FIG. 1 is a schematic sectional view of an apparatus for manufacturing a sheet pad according to an embodiment of the present invention.

FIG. 2 is a graph showing a change in hardness of a foam with respect to an added amount of carbon dioxide gas.

FIG. 3 is a perspective view of a cushion pad having a side portion having high hardness.

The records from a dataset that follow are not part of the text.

-- ==== Sys2Proof/Machine/FordLink.lean ====
section
/-! DEFINITION. The Ford as a link (chapter 01): replay (R22), lane repair and retraining (R19), modules (R25), and what
happens when it is lost (R332, R333).
Log entries of notes/assumptions that bear on this file: DEDUCED 31, DEDUCED 51. -/

namespace Sys2Proof.Machine

/-- Change the Ford's state in both halves. -/
def Dev.fordBoth (d : Dev) (f : FordHalf → FordHalf) : Dev := d.eachHalf fun d h => d.upd h fun x => { x with ford := f x.ford }

/-- Raise a `FORD` event in both halves. -/
def Dev.fordRaise (d : Dev) (e : Ev) : Dev := d.eachHalf fun d h => d.raise h pgFORD e

/-- MODULE_EN of a module: bit 2 enables module 0 and bit 1 module 1 (R25). -/
def Dev.moduleEn (d : Dev) (m : Nat) : Bool :=
  if m = 0 then d.fld .west pgFORD 0x040 2 2 == 1 else d.fld .west pgFORD 0x040 1 1 == 1

/-- A module's MODULE_UP. -/
def FordHalf.upOf (f : FordHalf) (m : Nat) : Bool := if m = 0 then f.up0 else f.up1

/-- Set a module up or down. -/
def FordHalf.setUp (f : FordHalf) (m : Nat) (b : Bool) : FordHalf := if m = 0 then { f with up0 := b } else { f with up1 := b }

/-- Lanes repaired on a module since its last training. -/
def FordHalf.repairOf (f : FordHalf) (m : Nat) : Nat := if m = 0 then f.repair0 else f.repair1

/-- Set a module's repair count. -/
def FordHalf.setRepair (f : FordHalf) (m n : Nat) : FordHalf := if m = 0 then { f with repair0 := n } else { f with repair1 := n }

/-- UP_FULL or UP_HALF by the modules that are up (R25). -/
def FordHalf.upState (f : FordHalf) : FordHalf := { f with state := if f.up0 && f.up1 then .upFull else .upHalf }

/-! ### Replay (R21, R22) -/

/-- `FORD_FLIT_BAD` (R22): the receiver discards this flit and every later one, and asks for a replay. -/
def execFordFlitBad (h : Half) (s : State) : Out :=
  onDev (fun d => if d.fordUp h then d.upd h fun x => { x with ford := { x.ford with discarding := true } } else d) s

/-- Retrain modules (R19): both ends show RETRAINING, and the modules are down until their training ends. -/
def Dev.fordRetrain (d : Dev) (ms : List Nat) : Dev :=
  (d.fordBoth fun f => ms.foldl (fun f m => f.setUp m false) { f with state := .retraining, resent := 0, discarding := false })
    |>.fordRaise .fordRetrain

/-- The modules that are enabled. -/
def Dev.modulesOn (d : Dev) : List Nat := [0, 1].filter fun m => d.moduleEn m

/-- `FORD_REPLAY_REQUEST` (R22): the sender `h` resends from the flit after the one named, on module `m`; 16 consecutive
replays of one flit retrain that module (R19). -/
def execFordReplayRequest (h : Half) (m : Nat) (s : State) : Out :=
  onDev (fun d =>
    if d.fordUp h && (d.half h.other).ford.discarding then
      let d := (d.fordAck h).sat h pgFORD 0x060
      let d := d.upd h.other fun x => { x with ford := { x.ford with discarding := false } }
      let n := (d.half h).ford.resent + 1
      if 16 ≤ n && (d.half h).ford.upOf m then d.fordRetrain [m]
      else d.upd h fun x => { x with ford := { x.ford with resent := n } }
    else d) s

/-- `FORD_IDLE_FLIT` (R22): a good idle flit frees the replay buffer and returns credits. -/
def execFordIdleFlit (h : Half) (s : State) : Out :=
  onDev (fun d => if d.fordUp h && !(d.half h).ford.discarding then d.fordAck h else d) s

/-- `FORD_LANE_REPAIR` (R19): a fifth lane of one direction retrains the module. -/
def execFordLaneRepair (h : Half) (m : Nat) (s : State) : Out :=
  onDev (fun d =>
    if d.fordUp h && (d.half h).ford.upOf m then
      if 4 ≤ (d.half h).ford.repairOf m then d.fordRetrain [m]
      else (d.upd h fun x => { x with ford := x.ford.setRepair m (x.ford.repairOf m + 1) }).raise h pgFORD .fordRepair
    else d) s

/-! ### The Ford lost (R19, R332, R333) -/

/-- Register accesses in flight over the Ford end as those of a dark page (R353). -/
def Dev.fordDark (d : Dev) (h : Half) (m : FordMsg) : Dev :=
  match m with
  | .regRd org a => (d.raise h pgJRNL .darkAccess (h.other.num * 4096 + a / 4096 % 4096)).emit (.regValue org a 0xFFFFFFFF)
  | .regWr org a v => d.applyGate .dark org h h.other (a / 4096 % 4096) (a % 4096) v
  | .regResp org a _ true =>
    (d.raise h.other pgJRNL .darkAccess (h.num * 4096 + a / 4096 % 4096)).emit (.regValue org a 0xFFFFFFFF)
  | _ => d

/-- Answer a half's cross-half requests that have no answer: reads with poison, writes with a normal completion (R332). -/
def Dev.crossLost (d : Dev) (h : Half) : Dev :=
  let cs := (d.half h).crossing
  let d := d.upd h fun x => { x with crossing := [] }
  cs.foldl (fun d c =>
    if c.isRead then d.deliver h { src := c.src, ld := c.ld, sailing := 0, data := some 0, poison := true, marks := false }
    else d.deliver h { src := c.src, ld := c.ld, sailing := (d.half h).sail.current, data := none }) d

/-- The Ford is lost and the device goes Split (R19, R332, R333, R342). -/
def Dev.fordLose (d : Dev) : Dev :=
  if d.single || d.west.ford.state == .lost then d
  else
    let lost : List (Half × FordMsg) := [Half.west, Half.east].flatMap fun h =>
      ((d.half h).ford.txq ++ (d.half h).ford.waitq).map fun m => (h, m)
    let d := d.fordBoth fun f => { state := .lost, repair0 := f.repair0, repair1 := f.repair1 }
    let d := d.fordRaise .fordLost
    let d := { d with split := true, rejoin := 0, lastCommon := min d.west.sail.current d.east.sail.current }
    let d := d.eachHalf fun d h => d.upd h fun x => { x with
      ctl := { x.ctl with remote := [] }
      sail := { x.sail with splitFrom := x.sail.sealed + 1 }
      mgmt := { x.mgmt with takeover := false } }
    let d := lost.foldl (fun d e => d.fordDark e.1 e.2) d
    let f := d.beacon.other
    let d := if d.sails f then d.openNext f else d
    let d := d.eachHalf fun d h => (d.openBoth h (d.half h).sail.current).crossLost h
    (((d.castSplit).keysSplit).note).seal

/-- `FORD_LOST` (R19): both modules are down, or no good flit has arrived for 200 µs. -/
def execFordLost (s : State) : Out := onDevS (fun d => d.fordLose) s

/-! ### Training -/

/-- A trained module in both halves, with the lanes each end repaired; more than 4 of one direction fail it (R19). -/
def Dev.moduleTrained (d : Dev) (m lw le : Nat) : Dev :=
  if lw ≤ 4 ∧ le ≤ 4 then
    (d.upd .west fun x => { x with ford := (x.ford.setUp m true).setRepair m lw }).upd .east fun x =>
      { x with ford := (x.ford.setUp m true).setRepair m le }
  else d

/-- Train the enabled modules that are down, with the lanes that fail at each end, in the order module 0 West and East,
module 1 West and East. -/
def Dev.fordTrain (d : Dev) (lanes : List Nat) : Dev :=
  (d.modulesOn.filter fun m => !(d.west.ford.upOf m)).foldl (fun d m =>
    d.moduleTrained m (lanes.getD (2 * m) 0) (lanes.getD (2 * m + 1) 0)) d

/-- `FORD_RETRAIN_DONE` (R19, R20): the Ford returns, and the master opens the next sailing at once; with no module up it is
lost. -/
def execFordRetrainDone (lanes : List Nat) (s : State) : Out :=
  onDevS (fun d =>
    if d.west.ford.state = .retraining then
      let d := d.fordTrain lanes
      if d.west.ford.up0 || d.west.ford.up1 then
        let d := d.fordBoth fun f => fordFlush f.upState
        let d := if d.modulesOn.all fun m => d.west.ford.upOf m then d else d.fordRaise .fordDegraded
        if d.sails d.beacon then d.openNext d.beacon else d
      else d.fordLose
    else d) s

/-- Retrain every enabled module, where the Ford is up. -/
def Dev.fordCmd (v : Nat) (d : Dev) : Option Dev :=
  if d.single then none
  else if v % 2 = 1 && d.fordUp .west then some (d.fordRetrain d.modulesOn) else some d

/-- `FORD_RETRAIN_CMD` (R25, R33). MODULE_EN is written with the value it has. -/
def execFordRetrainCmd (org : Origin) (h : Half) (s : State) : Out :=
  onDev (fun d => let v := d.fld h pgFORD 0x040 2 1 * 2 + 1
    d.command org h pgFORD 0x040 v (Dev.fordCmd v)) s

/-- A commit has changed MODULE_EN (R25): a disabled module stops, an enabled one trains while the other carries traffic. -/
def Dev.fordEnable (d : Dev) : Dev :=
  if d.single then d
  else
    let off := [0, 1].filter fun m => !(d.moduleEn m)
    let d := d.fordBoth fun f => off.foldl (fun f m => f.setUp m false) { f with joining := f.joining.filter fun m => !(off.contains m) }
    let f := d.west.ford
    if f.state = .upFull ∨ f.state = .upHalf then
      if f.up0 || f.up1 then
        d.fordBoth fun f => { f.upState with joining := d.modulesOn.filter fun m => !(f.upOf m) }
      else d.fordLose
    else d

/-- `FORD_MODULE_TRAIN_DONE` (R25): the module joins, or stays down with `FORD_DEGRADED`. -/
def execFordModuleTrainDone (m lanesWest lanesEast : Nat) (s : State) : Out :=
  onDev (fun d =>
    if d.west.ford.joining.contains m && d.west.ford.state == .upHalf then
      let d := (d.fordBoth fun f => { f with joining := f.joining.filter (· != m) }).moduleTrained m lanesWest lanesEast
      let d := d.fordBoth fun f => f.upState
      if d.west.ford.upOf m then d else d.fordRaise .fordDegraded
    else d) s

end Sys2Proof.Machine
end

FIG. 4 is a perspective view of a cushion pad having an excellent front edge soft feeling;

[Explanation of symbols]

 10 Mold 12 Polyol tank 14 Isocyanate tank 16 Carbon dioxide supply device 18 Nozzle head S Side cushion pad C Side cushion pad seating surface CF Front side of seating surface portion part

Claims (2)

[Claims] 1. A method for manufacturing a pad for a sheet by injecting a polyurethane stock solution into a molding die and foam-molding the same, wherein the hardness is changed by changing the amount of carbon dioxide added to the polyurethane stock solution in accordance with the location of the pad. A method for manufacturing a sheet pad, comprising: manufacturing a sheet pad having a plurality of different portions. 2. The foaming molding, wherein carbon dioxide is not added to the undiluted polyurethane solution forming the portion where the pad is formed, and carbon dioxide is added to the undiluted polyurethane solution forming the other portion. Item 4. A method for manufacturing a sheet pad according to Item 1.